▸ **Work task**: Reproduce exactly the lines below from the one containing "s.out := by" through the one containing "s.tbk := by", including both, and nothing else.

═════ Supplied information

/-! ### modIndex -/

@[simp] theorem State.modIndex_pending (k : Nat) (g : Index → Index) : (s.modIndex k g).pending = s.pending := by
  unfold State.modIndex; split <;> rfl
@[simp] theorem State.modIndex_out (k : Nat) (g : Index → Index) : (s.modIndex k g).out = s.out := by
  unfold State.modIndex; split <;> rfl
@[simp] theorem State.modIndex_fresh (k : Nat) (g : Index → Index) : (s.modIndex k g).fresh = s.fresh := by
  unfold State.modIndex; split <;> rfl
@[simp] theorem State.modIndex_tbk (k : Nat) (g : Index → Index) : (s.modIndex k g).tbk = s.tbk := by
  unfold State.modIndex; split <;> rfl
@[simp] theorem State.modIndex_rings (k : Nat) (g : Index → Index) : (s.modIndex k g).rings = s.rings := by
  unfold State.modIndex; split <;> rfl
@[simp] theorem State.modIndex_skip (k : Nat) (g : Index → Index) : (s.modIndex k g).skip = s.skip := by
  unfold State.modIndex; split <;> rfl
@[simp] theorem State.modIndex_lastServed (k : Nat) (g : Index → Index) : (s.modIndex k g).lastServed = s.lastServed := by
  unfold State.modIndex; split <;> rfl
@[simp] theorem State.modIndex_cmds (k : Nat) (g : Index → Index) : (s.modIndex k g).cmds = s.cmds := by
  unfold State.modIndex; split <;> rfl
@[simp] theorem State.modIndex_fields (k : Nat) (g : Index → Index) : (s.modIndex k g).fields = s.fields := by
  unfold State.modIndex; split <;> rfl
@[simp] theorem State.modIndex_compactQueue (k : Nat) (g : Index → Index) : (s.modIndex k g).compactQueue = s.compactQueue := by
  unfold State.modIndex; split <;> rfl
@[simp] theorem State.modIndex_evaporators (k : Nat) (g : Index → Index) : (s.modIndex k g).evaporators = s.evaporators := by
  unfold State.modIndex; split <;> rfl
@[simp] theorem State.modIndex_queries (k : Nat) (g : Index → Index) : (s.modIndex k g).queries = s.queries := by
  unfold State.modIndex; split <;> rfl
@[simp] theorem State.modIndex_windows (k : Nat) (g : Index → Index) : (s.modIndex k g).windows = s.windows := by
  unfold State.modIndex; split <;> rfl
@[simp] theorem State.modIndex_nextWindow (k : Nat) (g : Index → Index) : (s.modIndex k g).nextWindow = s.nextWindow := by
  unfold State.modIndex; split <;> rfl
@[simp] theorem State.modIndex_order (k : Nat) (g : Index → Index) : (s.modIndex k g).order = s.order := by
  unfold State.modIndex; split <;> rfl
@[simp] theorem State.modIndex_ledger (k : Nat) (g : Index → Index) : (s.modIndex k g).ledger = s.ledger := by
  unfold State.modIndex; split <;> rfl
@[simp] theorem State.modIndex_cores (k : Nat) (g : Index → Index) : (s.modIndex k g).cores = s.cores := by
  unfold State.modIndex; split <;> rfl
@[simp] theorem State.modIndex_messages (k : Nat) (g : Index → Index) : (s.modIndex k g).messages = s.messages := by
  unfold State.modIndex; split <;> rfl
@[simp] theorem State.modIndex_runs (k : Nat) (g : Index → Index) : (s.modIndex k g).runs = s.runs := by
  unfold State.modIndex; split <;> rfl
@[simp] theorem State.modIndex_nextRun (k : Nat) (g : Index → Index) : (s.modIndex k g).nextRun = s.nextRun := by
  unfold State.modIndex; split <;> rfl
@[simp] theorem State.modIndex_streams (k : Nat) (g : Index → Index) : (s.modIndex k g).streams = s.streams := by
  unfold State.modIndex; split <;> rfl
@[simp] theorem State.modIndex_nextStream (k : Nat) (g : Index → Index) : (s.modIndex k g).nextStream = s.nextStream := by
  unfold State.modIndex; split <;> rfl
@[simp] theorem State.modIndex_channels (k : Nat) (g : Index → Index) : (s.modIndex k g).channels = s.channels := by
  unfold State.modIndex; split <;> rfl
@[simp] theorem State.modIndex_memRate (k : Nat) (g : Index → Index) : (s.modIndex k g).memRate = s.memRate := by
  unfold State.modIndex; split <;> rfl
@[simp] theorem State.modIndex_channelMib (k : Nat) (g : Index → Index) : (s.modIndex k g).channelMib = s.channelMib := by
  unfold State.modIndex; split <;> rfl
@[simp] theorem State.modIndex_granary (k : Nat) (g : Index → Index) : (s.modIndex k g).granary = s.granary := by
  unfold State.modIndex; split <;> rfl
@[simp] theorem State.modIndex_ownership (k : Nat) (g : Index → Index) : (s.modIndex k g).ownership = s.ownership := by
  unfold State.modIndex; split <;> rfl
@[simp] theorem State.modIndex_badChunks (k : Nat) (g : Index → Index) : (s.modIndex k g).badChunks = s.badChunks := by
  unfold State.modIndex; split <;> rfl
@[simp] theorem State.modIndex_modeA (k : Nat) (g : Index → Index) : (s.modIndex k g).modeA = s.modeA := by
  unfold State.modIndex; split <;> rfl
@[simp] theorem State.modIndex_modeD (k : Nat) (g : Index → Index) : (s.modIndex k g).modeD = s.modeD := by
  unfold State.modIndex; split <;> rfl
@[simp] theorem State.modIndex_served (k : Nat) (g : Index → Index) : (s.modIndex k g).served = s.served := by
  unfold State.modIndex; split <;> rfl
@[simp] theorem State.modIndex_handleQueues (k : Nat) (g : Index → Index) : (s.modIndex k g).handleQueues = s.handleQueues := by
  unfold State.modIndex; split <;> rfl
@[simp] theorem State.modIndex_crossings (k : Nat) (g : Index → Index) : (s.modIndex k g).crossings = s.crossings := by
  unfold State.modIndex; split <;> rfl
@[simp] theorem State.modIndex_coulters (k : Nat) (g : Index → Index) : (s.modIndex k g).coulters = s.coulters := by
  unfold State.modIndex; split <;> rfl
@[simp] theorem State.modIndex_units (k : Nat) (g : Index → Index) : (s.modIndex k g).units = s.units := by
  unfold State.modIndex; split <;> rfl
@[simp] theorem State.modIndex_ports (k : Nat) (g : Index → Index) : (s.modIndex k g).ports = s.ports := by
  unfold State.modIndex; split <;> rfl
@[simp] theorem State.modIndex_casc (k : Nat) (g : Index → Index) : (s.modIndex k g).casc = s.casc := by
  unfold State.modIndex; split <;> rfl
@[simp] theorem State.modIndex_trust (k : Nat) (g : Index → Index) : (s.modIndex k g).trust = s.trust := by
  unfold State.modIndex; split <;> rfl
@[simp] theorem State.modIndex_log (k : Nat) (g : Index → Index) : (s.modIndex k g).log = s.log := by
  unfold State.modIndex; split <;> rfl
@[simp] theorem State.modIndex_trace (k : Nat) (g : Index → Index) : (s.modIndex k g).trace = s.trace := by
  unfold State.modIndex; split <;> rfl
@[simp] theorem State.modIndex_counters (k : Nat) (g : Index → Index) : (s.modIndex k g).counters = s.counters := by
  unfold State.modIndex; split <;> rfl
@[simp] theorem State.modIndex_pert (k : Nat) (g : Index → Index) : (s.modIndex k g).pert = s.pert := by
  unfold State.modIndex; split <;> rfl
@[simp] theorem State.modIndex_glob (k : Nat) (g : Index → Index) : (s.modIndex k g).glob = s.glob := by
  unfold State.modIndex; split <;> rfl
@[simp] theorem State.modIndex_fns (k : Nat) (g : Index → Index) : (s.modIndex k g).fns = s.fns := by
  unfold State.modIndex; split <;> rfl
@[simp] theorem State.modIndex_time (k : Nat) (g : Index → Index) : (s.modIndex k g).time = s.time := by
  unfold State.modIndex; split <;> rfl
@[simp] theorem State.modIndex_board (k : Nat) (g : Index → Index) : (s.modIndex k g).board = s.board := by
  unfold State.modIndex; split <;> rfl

══════════

▸ **Exercise result**:
@[simp] theorem State.modIndex_out (k : Nat) (g : Index → Index) : (s.modIndex k g).out = s.out := by
  unfold State.modIndex; split <;> rfl
@[simp] theorem State.modIndex_fresh (k : Nat) (g : Index → Index) : (s.modIndex k g).fresh = s.fresh := by
  unfold State.modIndex; split <;> rfl
@[simp] theorem State.modIndex_tbk (k : Nat) (g : Index → Index) : (s.modIndex k g).tbk = s.tbk := by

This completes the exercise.